Evolution and Diffusion of the Michigan State University Tradition of Organizational Communication Network Research
Communication Studies, Dec 2005 by Susskind, Alex M, Schwartz, Donald F, Richards, William D, Johnson, J David
This article documents the 30-year history of communication network research at Michigan State University (M.S.U.), providing a case study of the evolution and diffusion of an academic innovation. Three past and continuing issues for network scholars are identified: a lack of professional reward for developing user-friendly computer programs, unresolved methodological problems, and a need for better theoretical and conceptual frameworks. The narrative also illustrates the difficulty communication as a discipline has in impacting broader intellectual traditions. The story begins with the first doctoral dissertation (Schwartz, 1968) and the first network analysis software program in 1970 (Richards' Negopy), continuing to the last dissertation (Susskind, 1996), and ending in 1998 when J. David Johnson left the M.S.U. faculty. Other major players in the M.S.U. network tradition included David K. Berlo, Eugene Jacobson, Everett M. Rogers, Vincent Farace, Peter Monge, and Erwin Bettinghaus. Ironically, Schwartz and Susskind met in 1998 while Schwartz was preparing to retire from Cornell University and Susskind was starting as an Assistant Professor in a different department, thus providing closure to the M.S.U. network.

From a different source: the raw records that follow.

/-- Upsets of the row that array `n` reads. -/
def upsetsOf (ups : List (Fin 4 × AccUpset)) (n : Nat) : List AccUpset := (ups.filter fun e => decide (e.1.val = n)).map (·.2)

/-- Single-bit errors found on a read are corrected and counted (R69). -/
def countSingles (k : Core) (ups : List AccUpset) : Core :=
  let n := (ups.filter fun u => decide (u = .single)).length
  if n = 0 then k else k.modLive fun l => { l with accCorr := l.accCorr + BitVec.ofNat 64 n }

/-- One item reaches its row. A last-K item marks complete every row that its drain takes together (R66, R146, R147). -/
def addWave (s : State) (k : Core) (n : Nat) (w : Wave) (ups : List AccUpset) : Core :=
  let k := if w.first then k else countSingles k ups
  let r := accumulate (readAcc (k.arrays.array n).acc w.row w.wide) w (worstUpset ups)
  let k := k.modArrays fun a => a.modArr n fun q =>
    let acc := writeAcc q.acc w.row w.wide r.1
    { q with
      acc := w.holds.foldl (fun m h => mmod {} m h fun e => { e with complete := true }) acc,
      ready := if w.last then q.ready ++ [(w.row, a.cycle)] else q.ready,
      waves := q.waves.drop 1 }
  match orderCtx s k w.order with
  | some x => if r.2 = 0 then k else k.modLive fun l => l.modSlot (dSlot x.dy) fun t => { t with sat := satInc t.sat r.2 }
  | none => k

/-- Add the items that reach the accumulator of array `n` by this cycle (R52); the upsets are those of the first row read. -/
def addWaves (s : State) (k : Core) (n : Nat) (ups : List AccUpset) : Core :=
  let due := (k.arrays.array n).waves.filter fun w => decide (w.cycle + 194 ≤ k.arrays.cycle)
  (due.foldl (fun (a : Core × List AccUpset) w => (addWave s a.1 n w a.2, if w.first then a.2 else [])) (k, ups)).1

/-- ACCUMULATOR_ADD (R52, R58, R66 to R69); the upsets are operands (log entry 9). -/
def execAccumulatorAdd (c : CoreId) (ups : List (Fin 4 × AccUpset)) (s : State) : Out :=
  onCore s c
    (if (s.core c).power = .on ∧ (s.hearth (hearthOf s c)).frozen = false then
      s.modCore c fun k => settle s ((List.range 4).foldl (fun k n => addWaves s k n (upsetsOf ups n)) k)
    else s)

/-! ### The drains (R70, R71, R99, R102, R103, R112, R113, R122) -/

/-- Scale of an output: the slot's under delayed scaling, else the descriptor's (R113). -/
def outScale (x : MCtx) : F32 := if dDsc x.dy then (mget {} x.k.live.slots (dSlot x.dy)).scale else dScale x.dy

/-- S_n = RN32(s_a × s_w,n) for a column (R102, R111). -/
def colScale (x : MCtx) (sc : List F32) (c : Nat) : FVal :=
  r32 ((fv32 (dScale x.da)).mul (fv32 (if dSmode x.dw = 2 then nth 0 sc c else dScale x.dw)))

/-- D1: the corrected sum (R99). -/
def corrected (x : MCtx) (a : Arrays) (r : AccRow) (c : Nat) (acc : Int) : Int :=
  let col := nth 0 (if r.bank then a.colB else a.colA) c
  let kpad : Int := (x.tiles * x.kpass : Nat)
  acc - dZp x.da * col - dZp x.dw * r.rowsum + kpad * dZp x.da * dZp x.dw

/-- D2: the de-quantised value y of a column; raw mode passes the sum through (R102). -/
def dequantised (x : MCtx) (a : Arrays) (r : AccRow) (c : Nat) (acc : Int) : FVal :=
  if dSmode x.dy = 0 then (if x.accFp then fv32 (BitVec.ofInt 32 acc) else ofInt acc)
  else
  let sn := colScale x ((a.scales.find? fun e => decide (e.1 = r.order)).map (·.2) |>.getD []) c
  if x.accFp then r32 ((fv32 (BitVec.ofInt 32 acc)).mul sn)
  else r32 ((r32 (ofInt (corrected x a r c acc))).mul sn)

/-- D3 for one element with a scale and zero point: quantising, scaled FP8, or plain conversion (R97, R103). -/
def convertOut (fmt : Nat) (sc : F32) (z : Int) (nonsat : Bool) (y : FVal) : Conv :=
  if (qrange fmt).isSome then quantConv fmt sc z nonsat y
  else if fmt = 4 ∨ fmt = 5 then quantConv fmt sc 0 nonsat y
  else convTo fmt 0 nonsat y

/-- Largest magnitude over the finite elements of a block. -/
def blockMax (l : List FVal) : FVal := l.foldl (fun a y => if y.isFin && a.lt y.abs then y.abs else a) (ofInt 0)

/-- SB8 code of an output block (R112). -/
def outBlockCode (x : MCtx) (l : List FVal) : Nat :=
  let a := blockMax l
  if a.isZero then 0x78
  else sb8Code (fv32 (ru32 (a.div ((qmaxValue (dFmt x.dy)).mul (fv32 (dScale x.dy))))))

/-- What a drained row writes: output codes with their conversions, block codes, and the values D3 observes. -/
structure Drained where
  outs   : List Conv
  blocks : List Nat
  seen   : List F32
  deriving DecidableEq, Repr

/-- A slice or wide row's exact value for a column (R122, R147). -/
def wideValue (x : MCtx) (a : Arrays) (r low : AccRow) (c : Nat) : FVal :=
  let h := nth 0 r.vals c
  if x.code = 0 then
    if dSmode x.dy = 0 then ofInt h
    else (ofInt h).mul (colScale x ((a.scales.find? fun e => decide (e.1 = r.order)).map (·.2) |>.getD []) c)
  else
    let ea := r.rowsum
    let ew := nth 0 (((a.exps.find? fun e => decide (e.1 = r.order) && decide (e.2.1 = r.block)).map (·.2.2)).getD []) c
    if ea = 32767 ∨ ew = 32767 then .nan
    else if ea = -32768 ∨ ew = -32768 then .fin false 0 0
    else
      let v := if x.code = 3 then h * 2 ^ 48 + nth 0 low.vals c else h
      .fin (decide (v < 0)) v.natAbs (ea + ew - (if x.code = 3 then 108 else 8 * (x.n : Int) + 4))

/-- Counting of a binary64 element: only in the block in which it becomes NaN or infinite (R122). -/
def wideConv (prev : FVal) (v : FVal) : Conv :=
  let c := b64.conv false v
  { code := c.code, sat := c.sat, nan := if prev.isNan then 0 else c.nan }

/-- The row of a wide or slice step; a later block adds to the binary64 value already written (R122, R123, R147). D3 observes
each value as it is written, rounded to binary32, in every block (DESIGN CHOICE, log entry 129). -/
def drainWide (x : MCtx) (a : Arrays) (r low : AccRow) (old : Option (List Nat)) : Drained :=
  let outs := (List.range (mmNcols x.w)).map fun c =>
    let v := wideValue x a r low c
    match old with
    | none => wideConv (ofInt 0) v
    | some l => let p := b64.value (nth 0 l c); wideConv p (p.add v)
  { outs := outs, blocks := [], seen := outs.map fun e => rn32 (b64.value e.code) }

/-- The row of any other step (R99 to R103, R112). A raw output's value y is the sum as D1 and D2 pass it through; D3 checks
it, and takes a raw INT32 into amax rounded to binary32 (DESIGN CHOICE, log entry 129). -/
def drainPlain (x : MCtx) (a : Arrays) (r : AccRow) (nonsat : Bool) : Drained :=
  let cols := List.range (mmNcols x.w)
  let ys := cols.map fun c => dequantised x a r c (nth 0 r.vals c)
  let seen := ys.map rn32
  if dSmode x.dy = 0 then { outs := ys.map (convTo (dFmt x.dy) 0 nonsat), blocks := [], seen := seen }
  else
    if dSmode x.dy = 3 ∨ dSmode x.dy = 4 then
      let bs := chunks (if dSmode x.dy = 3 then 32 else 64) ys.length ys
      let codes := bs.map (outBlockCode x)
      { outs := (bs.zip codes).flatMap fun e =>
          let sc := rn32 ((sb8Value e.2).mul (fv32 (dScale x.dy)))
          e.1.map (convertOut (dFmt x.dy) sc 0 nonsat),
        blocks := codes, seen := seen }
    else { outs := ys.map (convertOut (dFmt x.dy) (outScale x) (dZp x.dy) nonsat), blocks := [], seen := seen }

/-- Words of the binary64 row a later block adds to; none where the row is written for the first time (R122, R123, R147). -/
def oldWords (x : MCtx) (r : AccRow) : List Nat :=
  if x.code ≠ 0 ∧ (r.block ≠ 0 ∨ mmFirst x.w = false) then wordRange (rowAddr x.k.bind x.dy x.vars r.out) (mmNcols x.w) else []

/-- Update the output's statistics slot (R113, R116, R117). -/
def countDrain (x : MCtx) (k : Core) (d : Drained) : Core :=
  k.modLive fun l => l.modSlot (dSlot x.dy) fun t =>
    let t := d.outs.foldl StatSlot.count t
    d.seen.foldl StatSlot.observe t

/-- The upset of an accumulator row read by a drain has the row written poisoned, with an event (R69): index 0x3115.s with
severity 2, argument 0 (DESIGN CHOICE, log entry 130). -/
def raiseUpset (s : State) (c : CoreId) : State :=
  raise s 0x3115 (BitVec.ofNat 8 (c + 1)) 2 (BitVec.ofNat 8 (0x20 + hearthOf s c)) 0

/-- Words a row of output codes and block codes makes: word address, word, poison (R71, R112). -/
def rowWrites (x : MCtx) (r : AccRow) (d : Drained) (bad : Bool) : List (Nat × U64 × Bool) :=
  let at_ (a : Nat) (l : List (U64 × Bool)) := l.zipIdx.map fun e => (a / 8 + e.2, e.1.1, e.1.2)
  at_ (rowAddr x.k.bind x.dy x.vars r.out) (packWords (fmtBits (dFmt x.dy)) (d.outs.map fun e => (e.code, bad))) ++
    (if d.blocks.isEmpty then []
    else at_ (rowAddr x.k.bind (x.k.recipe.desc (dSdesc x.dy)) x.vars r.out) (packWords 8 (d.blocks.map fun b => (b, bad))))

/-- D1 to D4 of a row: statistics counted, words made. `old` holds the binary64 words read for a later block. A row written
poisoned is not counted (log entry 21). -/
def makeRow (s : State) (k : Core) (x : MCtx) (n row : Nat) (old : Option (List (U64 × Bool))) (double : Bool) :
    Core × List (Nat × U64 × Bool) :=
  let a := k.arrays
  let r := readAcc (a.array n).acc row x.wide
  let hi := if x.code = 3 then readAcc (a.array n).acc (pairRow row) true else r
  let bad := r.poisoned || hi.poisoned || double || (old.getD []).any (·.2)
  let hv : AccRow := { hi with order := r.order, block := r.block, bank := r.bank }
  let d := if x.wide then drainWide x a hv r (old.map fun l => l.map fun e => e.1.toNat) else drainPlain x a r (nonsatOf s k x.dy)
  (if bad then k else countDrain x k d, rowWrites x r d bad)

/-- Words of an output row that hold the drain (R71). -/
def holdWords (x : MCtx) : Nat := ceilDiv (mmNcols x.w * fmtBits (dFmt x.dy)) 64

/-- A drain takes a complete row (R70, R71, R123): the first write follows the read of D0 by seven cycles, a later binary64
block's by sixteen more; the row holds the drain for a cycle per 32 words read and written. The row's bits are cleared when the
last word is written. -/
def drainOne (s : State) (c : CoreId) (n row : Nat) (ups : List AccUpset) : State :=
  let k := s.core c
  let a := k.arrays
  let r := mget {} (a.array n).acc row
  let taken (k : Core) : Core := k.modArrays fun a => a.modArr n fun q => { q with ready := q.ready.drop 1 }
  match orderCtx s k r.order with
  | none => s.modCore c taken
  | some x =>
    let double := ups.contains .double
    let hi := if x.code = 3 then (mget {} (a.array n).acc (pairRow row)).upset else false
    let old := oldWords x r
    let hold := max 1 (ceilDiv (holdWords x) 32) + ceilDiv old.length 32
    let job : Work :=
      { Work.reading r.order row old with since := a.cycle + 7 + ceilDiv old.length 32, due := a.cycle + 7 + hold }
    let t := s.modCore c fun k =>
      let k := countSingles (taken k) ups
      let k := k.modArrays fun a => a.modArr n fun q =>
        { q with
          busy := a.cycle + hold,
          acc := if double then mmod {} q.acc row (fun e => { e with poisoned := true, upset := true }) else q.acc }
      let m := if old.isEmpty then makeRow s k x n row none double else (k, [])
      m.1.modPad fun p => p.setJobs n (p.jobs n ++ [{ job with made := old.isEmpty, writes := m.2 }])
    if double || r.upset || hi then raiseUpset t c else t

/-- The drain is free: the row before has left the stage, and no word that was due is still to be asked for (R71). -/
def drainFree (k : Core) (n : Nat) : Bool :=
  decide ((k.arrays.array n).busy ≤ k.arrays.cycle) &&
    (k.pad.jobs n).all fun j => decide (k.arrays.cycle < j.due) || (j.made && j.writes.isEmpty)

/-- DRAIN_ROW: a free drain takes the next complete row of its array, from the cycle after its last write on (R70). -/
def execDrainRow (c : CoreId) (arr : Fin 4) (ups : List AccUpset) (s : State) : Out :=
  onCore s c
    (let k := s.core c
    match (k.arrays.array arr.val).ready with
    | [] => s
    | e :: _ =>
      if k.power = .on ∧ (s.hearth (hearthOf s c)).frozen = false ∧ drainFree k arr.val = true ∧ e.2 < k.arrays.cycle then
        drainOne s c arr.val e.1 ups
      else s)

/-- A later block's row whose old words have come is made (R123). -/
def drainMake (s : State) (k : Core) (n : Nat) : Core :=
  (k.pad.jobs n).foldl
    (fun k j =>
      if j.made || !j.hasRead then k
      else
        match orderCtx s k j.order with
        | none => k
        | some x =>
          let m := makeRow s k x n j.part (some j.words) false
          m.1.modPad fun p => p.modJob n j.order j.part fun j => { j with made := true, writes := m.2 }) k

/-- Rows whose last word is written: their bits are cleared and the step has one row less to drain (R70, R72, R73). -/
def drainSettle (s : State) (k : Core) (n : Nat) : Core :=
  let done := (k.pad.jobs n).filter fun j => k.pad.jobDone n j
  let k := done.foldl
    (fun k j =>
      let rows := match orderCtx s k j.order with
        | some x => (x.drainRows j.part).flatMap (rowSpan x.wide)
        | none => [j.part]
      k.modArrays fun a =>
        let b := a.modArr n fun q => { q with acc := rows.foldl (fun m r => mmod {} m r AccRow.clear) q.acc }
        { b with draining := b.draining.map fun e => if e.1 = j.order then (e.1, e.2 - 1) else e }) k
  settle s (k.modPad fun p => p.setJobs n ((p.jobs n).filter fun j => !p.jobDone n j))

/-! ### Publication (R84) -/

/-- COUNTER_PUBLICATION: every counter of the core is published together. -/
def execCounterPublication (c : CoreId) (s : State) : Out := onCore s c (s.modCore c Core.publish)

end Sys2Proof.Machine
end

Keywords: Network Analysis; Communication Networks; History of Communication Network Analysis; History of Communication; Evolution of Research Tradition
Recent years have seen a resurgence of interest in network analysis in the social sciences (Biggart & Delbridge, 2004; Monge & Contractor, 2003; Pescosolido & Rubin, 2000; Seary & Richards, 2003; Seary, Richards, McKeown-Eyssen, & Baines, 2005) and even the natural sciences (Barabasi, 2003; Buchanan, 2002; Newman, 2003), owing in part to the development of such heuristic concepts as social capital (Coleman, 1988; Putnam, 2000; Seibert, Kraimer, & Liden, 2001) and structural holes (Burt, 1992,2000; Finlay & Coverdill, 2000; Taylor & Doerful, 2003). Interestingly, as this essay details, communication as a discipline had considerable "first mover" advantage in developing network research, but was never able to capitalize on it for reasons partially revealed in this history of network analysis research at Michigan State University (M.S.U.).

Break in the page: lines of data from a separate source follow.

/-- CHANNEL_TABLE_WRITE: a write at offset 0x18 applies the whole entry; one that fails its check has dir 0. -/
def execChannelTableWrite (n : Fin 4096) (val : U64) (s : State) : Out :=
  let st := (s.channel n).stage
  let w : W256 := BitVec.ofNat 256 (st.toNat + 2 ^ 192 * val.toNat)
  let w := putFld (putFld (putFld w 253 252 0) 163 128 0) 31 0 0
  .next
    (if ceDir w = 0 then s.modChannel n fun _ => { ent := w, stage := st }
     else if (ceDir w = 1 ∨ ceDir w = 2) ∧ chanEntryOk s w = true then
       resumeAllRouted (s.modChannel n fun _ => { ent := putFld w 253 252 1, stage := st })
     else raiseS (s.modChannel n fun _ => { ent := putFld w 255 254 0, stage := st }) (0x4140) (n.val / 64 + 1) 0 n)

end Sys2Proof.Machine
end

From 1968 to 1998 a series of Ph.D. dissertation studies in the M.S.U. Department of Communication investigated communication networks in organizations. The series began with the joint interests of a graduate student, Donald F. Schwartz, and an adjunct communication graduate faculty member, Eugene Jacobson who was an organizational behavior scholar in psychology. Communication network research at M.S.U. was nurtured over the years primarily by Jacobson and three Communication faculty members: Everett M. Rogers, who was on the M.S.U. faculty from 1964 to 1973 and served as a member of Schwartz's advisory committee; R. Vincent Farace, a faculty member from 1965 to 1987 who was joined on the faculty by Peter Monge, his former student, from the late 1970s through the early 1980s; and J. David Johnson, who completed his M.S.U. Ph.D. in 1978 and joined the M.S.U. Communication faculty in 1988, leaving in 1998. Johnson was a member of Alex Susskind's doctoral committee. Susskind's 1996 dissertation was the last in the M.S.U. series. After Johnson left M.S.U. in 1998, no one on the communication faculty taught network analysis.

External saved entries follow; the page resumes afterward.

-- ==== Sys2Proof/Machine/Broker.lean ====
section
/-! DEFINITION. The power broker: reports, what counts, and the allocation (R351, R352, R424 to R426). -/

namespace Sys2Proof.Machine

/-- Member list: device IDs of 0x4120.02. -/
def members (s : State) : List Nat :=
  let l := domainOf s 0x4120 2
  (List.range (l.length / 2)).map fun i => ofLe (slice l (2 * i) 2)

/-- SHA-384 prefix of the member list: its first 8 bytes. -/
def memberPrefix (s : State) : U64 :=
  BitVec.ofNat 64 (ofLe ((digestBytes (sha384 (domainOf s 0x4120 2))).take 8))

/-- The 34 bytes of a report, padded to a block. -/
def reportBytes (r : BrokerReport) : List Byte :=
  leBytes 4 r.group.toNat ++ leBytes 8 r.k.toNat ++ leBytes 2 r.dev.toNat ++ leBytes 8 r.pfx.toNat ++ leBytes 4 r.slack.toNat ++
    leBytes 4 r.cap.toNat ++ leBytes 4 r.base.toNat

def reportOf (l : List Byte) : BrokerReport :=
  let num (o n : Nat) : Nat := ofLe (slice l o n)
  { group := BitVec.ofNat 32 (num 0 4), k := BitVec.ofNat 64 (num 4 8), dev := BitVec.ofNat 16 (num 12 2),
    pfx := BitVec.ofNat 64 (num 14 8), slack := BitVec.ofNat 32 (num 22 4), cap := BitVec.ofNat 32 (num 26 4),
    base := BitVec.ofNat 32 (num 30 4) }

/-- Words of one payload block. -/
def blockWords (l : List Byte) : List U64 := bytesWords 16 (padTo 0 128 l)

/-- Record a report of interval `k`; a repeat of a device changes nothing. -/
def countReport (s : State) (r : BrokerReport) (own : Bool) : State :=
  if (s.links.reports.find? fun e => decide (e.1 = r.dev.toNat)).isSome then s
  else
    { s with links := { s.links with
        reports := s.links.reports ++ [(r.dev.toNat, r)],
        lastCap := mset 0 s.links.lastCap r.dev.toNat r.cap,
        counted := if own then s.links.counted else s.links.counted + 1 } }

/-- BROKER_INTERVAL: interval `k` starts; the cap allocated for it takes effect, and a report goes to every other member.
The slack of interval k − 1 is an operand; a device without a running bake reports 50,000 ns (R424). -/
def execBrokerInterval (k : U64) (slack : U32) (s : State) : Out :=
  let run := s.baker.slots.any fun e => decide (e.2.state = 3)
  let t : State := { s with links := { s.links with brokerK := k, reports := [] } }
  let t : State := { t with power := { t.power with
    alloc := if s.power.lastK + 1 = k ∧ s.links.quiet < 4 then some s.power.lastOwn else if s.links.quiet < 4 then t.power.alloc else none } }
  .next
    (if !brokered s || decide (deviceId s = 0xFFFF) then s
     else
       let r : BrokerReport :=
         ⟨BitVec.ofNat 32 (setting s 0x4120 1), k, BitVec.ofNat 16 (deviceId s), memberPrefix s, if run then slack else 50000,
          capInForce t, baseCap s⟩
       ((members s).filter fun d => decide (d ≠ deviceId s)).foldl
         (fun u d => sendFrame u (newFrame u 3 2 d (blockWords (reportBytes r)))) (countReport t r true))

/-- BROKER: a report arrives `micros` after the start of the interval: it counts, or it is foreign or late (R352). -/
def execBroker (p : Fin 12) (micros : Nat) (s : State) : Out :=
  .next
    (match (s.port p).rx.find? fun f => decide (f.ftype = 3) && decide (f.dst = deviceId s) with
     | none => s
     | some f =>
       let t := takeRx s p f true
       let r := reportOf (wordsBytes f.data)
       let late : State := { t with links := { t.links with late := t.links.late + 1 } }
       if r.group.toNat ≠ setting s 0x4120 1 ∨ r.pfx ≠ memberPrefix s then raiseS late 0x4121 2 1 f.src
       else if r.k ≠ s.links.brokerK ∨ 25 < micros then late
       else countReport t r false)

/-! ### The allocation (R425, R426) -/

def ratMin (a b : Rat) : Rat := if a ≤ b then a else b
def ratMax (a b : Rat) : Rat := if a ≤ b then b else a
def ratSum (l : List Rat) : Rat := l.foldl (· + ·) 0

/-- T_j before the group cap: the share the slack gives, in W. -/
def shareT (sMean : Rat) (r : BrokerReport) : Rat :=
  let d := ratMax (-1) (ratMin 1 ((sMean - (r.slack.toNat : Rat)) / ratMax sMean 1000))
  ratMin (ratOf r.base * (1 + d / 5)) 15000

/-- The allocation over the counted reports: λ, the mean slack, and whether F < L. -/
structure Alloc where
  lam   : Rat
  mean  : Rat
  short : Bool
  own   : Rat
  deriving DecidableEq, Repr

def allocate (g : Rat) (counted : List BrokerReport) (missing : List Rat) (own : BrokerReport) : Alloc :=
  let mean := ratSum (counted.map fun r => ((r.slack.toNat : Nat) : Rat)) / ((max 1 counted.length : Nat) : Rat)
  let f := g - ratSum missing
  let l := ratSum (counted.map fun r => ratOf r.base * 4 / 5)
  let u := ratSum (counted.map fun r => shareT mean r - ratOf r.base * 4 / 5)
  let lam : Rat := if 0 < u ∧ f < l + u then ratMax 0 ((f - l) / u) else 1
  ⟨lam, mean, decide (f < l), ratOf own.base * 4 / 5 + lam * (shareT mean own - ratOf own.base * 4 / 5)⟩

/-- BROKER_ALLOCATION: at 40 µs into the interval the own cap of the next one is computed from the reports that count; four
intervals without another member's report return the device to its base cap. -/
def execBrokerAllocation (s : State) : Out :=
  let counted := s.links.reports.map (·.2)
  let missing := (members s).filter fun d => !(s.links.reports.any fun e => decide (e.1 = d))
  .next
    (match s.links.reports.find? fun e => decide (e.1 = deviceId s) with
     | none => s
     | some own =>
       if !brokered s then s
       else
         let a := allocate (ratOf (BitVec.ofNat 32 (setting s 0x4120 3))) counted
           (missing.map fun d => ratOf (mget 0 s.links.lastCap d)) own.2
         let quiet := if counted.length ≤ 1 then s.links.quiet + 1 else 0
         let t : State := { s with
           power := { s.power with
             lastK := s.links.brokerK, lastOwn := f32Of a.own, lastLambda := f32Of a.lam, lastS := f32Of a.mean,
             counted := BitVec.ofNat 16 counted.length, missing := BitVec.ofNat 16 missing.length,
             shortfalls := if a.short then s.power.shortfalls + 1 else s.power.shortfalls },
           links := { s.links with quiet := quiet } }
         if a.short then raiseS t 0x2132 2 1 0 else t)

end Sys2Proof.Machine
end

Because the early studies were not immediately published, the M.S.U. network research in the late 1960s and early 1970s can be characterized as an "invisible college" (Rogers & Agarwala-Rogers, 1976). So-called invisible colleges form around a revolutionary paradigm where scholars exchange unpublished papers and "commune with each other at small select conferences and seminars" (Price, 1970, cited by Rogers & Agarwala-Rogers, 1976). Most of the "communing" about communication network analysis was within the M.S.U. Department of Communication among faculty and graduate students, but also included M.S.U. Ph.D. alumni, largely at annual International Communication Association (I.C.A.) conferences. Schwartz presented the first conference paper at I.C.A. in 1969. It wasn't until 1972 with establishment of the I.C.A. organizational communication audit project that communication network analysis began to diffuse beyond M.S.U. and the invisible college began to wane. It "went public" with the first published journal article in 1974 by Farace and MacDonald.
This article is the story of the M.S.U. communication network analysis tradition. Our purpose is to document the personal and intellectual history of that work as an illustration of the evolution of an academic innovation in a young discipline. Our narrative illuminates three past and continuing issues for network scholars generally, but it also reveals how a group of academic entrepreneurs failed to confront these problems making it difficult for them to impact larger, more mature academic disciplines. The first issue is a lack of professional reward for developing user-friendly computer programs for network analysis. The innovative work of Bill Richards at M.S.U. yielding one of the first software programs was a fortunate effort that few others attempted early on. Over the years others have accepted the challenge and low professional reward ratio of software development, but in a point-and-click era user-friendliness remains an issue. Second are unresolved methodological problems, such as the reliability and validity of network data and the application of statistics to relational data. As a discipline communication has never developed the specialization of a field like physics where experimentalists and theoreticians serve as a useful counterpoint to each other, with experimentalists constructing ever more sophisticated tools to measure and assess theoretical ideas. Finally, communication has depended on other disciplines for the theoretical and conceptual frameworks that guide our research. Given our relative size and position in the academic firmament, it is only at the early stages of inquiry that we might have the best opportunity to shape broader intellectual traditions.